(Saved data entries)
-- ==== Sys2Proof/Laws/Arith.lean ====
section
/-! SUPPORT. The evaluable definitions of Field.lean compute what 40_field.md says they compute: the power is `a^e mod m`,
the difference is the residue of the exact difference, and the inverse is the inverse. -/

namespace Sys2Proof.Machine

/-! ### Residues -/

theorem addMod_lt {m : Nat} (hm : 0 < m) (a b : Nat) : addMod m a b < m := Nat.mod_lt _ hm
theorem subMod_lt {m : Nat} (hm : 0 < m) (a b : Nat) : subMod m a b < m := Nat.mod_lt _ hm
theorem mulMod_lt {m : Nat} (hm : 0 < m) (a b : Nat) : mulMod m a b < m := Nat.mod_lt _ hm

theorem addMod_cast (m a b : Nat) : ((addMod m a b : Nat) : ZMod m) = (a : ZMod m) + b := by
  rw [addMod, ZMod.natCast_mod, Nat.cast_add]

theorem mulMod_cast (m a b : Nat) : ((mulMod m a b : Nat) : ZMod m) = (a : ZMod m) * b := by
  rw [mulMod, ZMod.natCast_mod, Nat.cast_mul]

theorem subMod_cast {m : Nat} (hm : 0 < m) (a b : Nat) : ((subMod m a b : Nat) : ZMod m) = (a : ZMod m) - b := by
  have hb : b % m ≤ m := (Nat.mod_lt b hm).le
  rw [subMod, ZMod.natCast_mod, Nat.cast_add, Nat.cast_sub hb, ZMod.natCast_mod, ZMod.natCast_self]
  ring

/-- The difference is the least non-negative residue of the exact difference (00_scope.md R8). -/
theorem subMod_int {m : Nat} (hm : 0 < m) (a b : Nat) : ((subMod m a b : Nat) : Int) = ((a : Int) - b) % m := by
  have hb : b % m ≤ m := (Nat.mod_lt b hm).le
  have e : ((m - b % m : Nat) : Int) = (m : Int) - (b : Int) % m := by rw [Nat.cast_sub hb, Int.natCast_mod]
  rw [subMod, Int.natCast_mod, Nat.cast_add, e, Int.emod_def (b : Int)]
  have : (a : Int) + (m - (b - m * (b / m))) = (a - b) + m * (1 + b / m) := by ring
  rw [this, Int.add_mul_emod_self_left]

/-! ### The constants R2P and R2N -/

/-- R2P is 2^512 mod p (10_state.md R27). -/
theorem r2p_eq : 2 ^ 512 % Config.p = Config.r2p := by decide +kernel

/-- R2N is 2^512 mod n (10_state.md R27). -/
theorem r2n_eq : 2 ^ 512 % Config.n = Config.r2n := by decide +kernel

/-! ### Power -/

/-- The bits of k from i on are twice those from i + 1 on, and bit i. -/
theorem shiftRight_split (k i : Nat) : k >>> i = 2 * (k >>> (i + 1)) + (k.testBit i).toNat := by
  rw [Nat.shiftRight_succ, Nat.testBit_eq_decide_div_mod_eq, ← Nat.shiftRight_eq_div_pow]
  rcases Nat.mod_two_eq_zero_or_one (k >>> i) with h0 | h0 <;> simp [h0] <;> omega

/-- The accumulator of the loop is the power by the bits of the exponent taken so far. -/
theorem powLoop_eq (m a e : Nat) (bits : Nat) :
    ∀ acc, acc = a ^ (e >>> bits) % m → powLoop m a e bits acc = a ^ e % m := by
  induction bits with
  | zero => intro acc h; simpa [powLoop] using h
  | succ bits ih =>
    intro acc h
    have hsq : acc * acc % m = a ^ (2 * (e >>> (bits + 1))) % m := by
      rw [h, ← Nat.mul_mod, ← pow_add, two_mul]
    rw [powLoop]
    split
    · next h0 =>
      have hd : m ∣ a ^ (e >>> (bits + 1)) := Nat.dvd_of_mod_eq_zero (by rw [← h, h0])
      have hle : e >>> (bits + 1) ≤ e := by rw [Nat.shiftRight_eq_div_pow]; exact Nat.div_le_self _ _
      exact (Nat.mod_eq_zero_of_dvd (hd.trans (pow_dvd_pow a hle))).symm
    · refine ih _ ?_
      rw [shiftRight_split e bits]
      cases e.testBit bits with
      | false => simpa using hsq
      | true => rw [if_pos rfl, hsq, Nat.mod_mul_mod, ← pow_succ]; rfl

/-- `a^e mod m` for every 256-bit exponent (40_field.md R105). -/
theorem powMod_eq (m a : Nat) {e : Nat} (he : e < 2 ^ 256) : powMod m a e = a ^ e % m := by
  refine powLoop_eq m a e 256 _ ?_
  rw [Nat.shiftRight_eq_div_pow, Nat.div_eq_of_lt he, pow_zero]

/-! ### Inverse -/

/-- The invariant of the extended Euclidean algorithm: with enough fuel it ends at the gcd, with its coefficient. -/
theorem euclid_spec (m a : Nat) (hm : 1 < m) (fuel : Nat) :
    ∀ r0 t0 r1 t1 : Nat, 0 < r0 → r1 ≤ r0 → r0 * r1 < 2 ^ fuel → t0 < m → t1 < m →
      (t0 * a : ZMod m) = r0 → (t1 * a : ZMod m) = r1 →
      euclid m fuel r0 t0 r1 t1 < m ∧
      ((euclid m fuel r0 t0 r1 t1 : Nat) * a : ZMod m) = (Nat.gcd r0 r1 : Nat) := by
  induction fuel with
  | zero =>
    intro r0 t0 r1 t1 h0 _ hf ht0 _ e0 _
    have : r1 = 0 := by
      rcases Nat.eq_zero_or_pos r1 with h | h
      · exact h
      · have := Nat.mul_pos h0 h; omega
    subst this
    simpa [euclid] using And.intro ht0 e0
  | succ fuel ih =>
    intro r0 t0 r1 t1 h0 hle hf ht0 ht1 e0 e1
    rw [euclid]
    split
    · next h => subst h; simpa using And.intro ht0 e0
    · next h =>
      have h1 : 0 < r1 := Nat.pos_of_ne_zero h
      have hmod : r0 % r1 < r1 := Nat.mod_lt _ h1
      have hdiv := Nat.div_add_mod r0 r1
      have hq : 1 ≤ r0 / r1 := Nat.div_pos hle h1
      have hhalf : 2 * (r0 % r1) ≤ r0 := by nlinarith
      have hprod : r1 * (r0 % r1) < 2 ^ fuel := by
        have : r1 * (2 * (r0 % r1)) ≤ r1 * r0 := Nat.mul_le_mul_left _ hhalf
        rw [pow_succ] at hf
        nlinarith
      have hnew : ((subMod m t0 (r0 / r1 * t1) : Nat) * a : ZMod m) = (r0 % r1 : Nat) := by
        rw [subMod_cast (by omega), sub_mul, e0, Nat.cast_mul, mul_assoc, e1]
        have := congrArg (Nat.cast : Nat → ZMod m) hdiv
        push_cast at this
        rw [← this]; ring
      have := ih r1 t1 (r0 % r1) _ h1 hmod.le hprod ht1 (subMod_lt (by omega) _ _) e1 hnew
      rwa [Nat.gcd_comm r0 r1, Nat.gcd_rec r1 r0, Nat.gcd_comm]

/-- `inv_m(a)` is the inverse of a modulo m (00_scope.md R8, 40_field.md R106). -/
theorem invMod_spec {m a : Nat} (hm : 1 < m) (hb : m < 2 ^ 256) (hg : Nat.gcd a m = 1) :
    invMod m a < m ∧ (invMod m a : ZMod m) * a = 1 := by
  have hlt : a % m < m := Nat.mod_lt _ (by omega)
  have hf : m * (a % m) < 2 ^ 512 := by
    have : m * (a % m) < 2 ^ 256 * 2 ^ 256 := Nat.mul_lt_mul'' hb (by omega)
    calc _ < _ := this
      _ = 2 ^ 512 := by rw [← pow_add]
  have h := euclid_spec m (a % m) hm 512 m 0 (a % m) 1 (by omega) hlt.le hf (by omega) hm (by simp) (by simp)
  have hg' : Nat.gcd m (a % m) = 1 := by rw [Nat.gcd_comm, ← Nat.gcd_rec, Nat.gcd_comm]; exact hg
  refine ⟨h.1, ?_⟩
  have h2 := h.2
  rw [hg', ZMod.natCast_mod] at h2
  simpa [invMod] using h2

/-- The same, in natural numbers. -/
theorem invMod_mul {m a : Nat} (hm : 1 < m) (hb : m < 2 ^ 256) (hg : Nat.gcd a m = 1) :
    a * invMod m a % m = 1 := by
  have h := (invMod_spec hm hb hg).2
  have : ((a * invMod m a : Nat) : ZMod m) = (1 : Nat) := by push_cast; rw [mul_comm]; simpa using h
  rw [ZMod.natCast_eq_natCast_iff, Nat.ModEq, Nat.mod_eq_of_lt hm] at this
  exact this

/-- The inverse lies in [1, m − 1] (00_scope.md R8). -/
theorem invMod_pos {m a : Nat} (hm : 1 < m) (hb : m < 2 ^ 256) (hg : Nat.gcd a m = 1) : 0 < invMod m a := by
  rcases Nat.eq_zero_or_pos (invMod m a) with h | h
  · have := invMod_mul hm hb hg; rw [h] at this; simp at this
  · exact h

end Sys2Proof.Machine
end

Exercise goal.
Only the lines from the first line of the records through the line with "p (10_state.md R27). -/" should be reproduced, exactly and with nothing added.

Your response.
-- ==== Sys2Proof/Laws/Arith.lean ====
section
/-! SUPPORT. The evaluable definitions of Field.lean compute what 40_field.md says they compute: the power is `a^e mod m`,
the difference is the residue of the exact difference, and the inverse is the inverse. -/

namespace Sys2Proof.Machine

/-! ### Residues -/

theorem addMod_lt {m : Nat} (hm : 0 < m) (a b : Nat) : addMod m a b < m := Nat.mod_lt _ hm
theorem subMod_lt {m : Nat} (hm : 0 < m) (a b : Nat) : subMod m a b < m := Nat.mod_lt _ hm
theorem mulMod_lt {m : Nat} (hm : 0 < m) (a b : Nat) : mulMod m a b < m := Nat.mod_lt _ hm

theorem addMod_cast (m a b : Nat) : ((addMod m a b : Nat) : ZMod m) = (a : ZMod m) + b := by
  rw [addMod, ZMod.natCast_mod, Nat.cast_add]

theorem mulMod_cast (m a b : Nat) : ((mulMod m a b : Nat) : ZMod m) = (a : ZMod m) * b := by
  rw [mulMod, ZMod.natCast_mod, Nat.cast_mul]

theorem subMod_cast {m : Nat} (hm : 0 < m) (a b : Nat) : ((subMod m a b : Nat) : ZMod m) = (a : ZMod m) - b := by
  have hb : b % m ≤ m := (Nat.mod_lt b hm).le
  rw [subMod, ZMod.natCast_mod, Nat.cast_add, Nat.cast_sub hb, ZMod.natCast_mod, ZMod.natCast_self]
  ring

/-- The difference is the least non-negative residue of the exact difference (00_scope.md R8). -/
theorem subMod_int {m : Nat} (hm : 0 < m) (a b : Nat) : ((subMod m a b : Nat) : Int) = ((a : Int) - b) % m := by
  have hb : b % m ≤ m := (Nat.mod_lt b hm).le
  have e : ((m - b % m : Nat) : Int) = (m : Int) - (b : Int) % m := by rw [Nat.cast_sub hb, Int.natCast_mod]
  rw [subMod, Int.natCast_mod, Nat.cast_add, e, Int.emod_def (b : Int)]
  have : (a : Int) + (m - (b - m * (b / m))) = (a - b) + m * (1 + b / m) := by ring
  rw [this, Int.add_mul_emod_self_left]

/-! ### The constants R2P and R2N -/

/-- R2P is 2^512 mod p (10_state.md R27). -/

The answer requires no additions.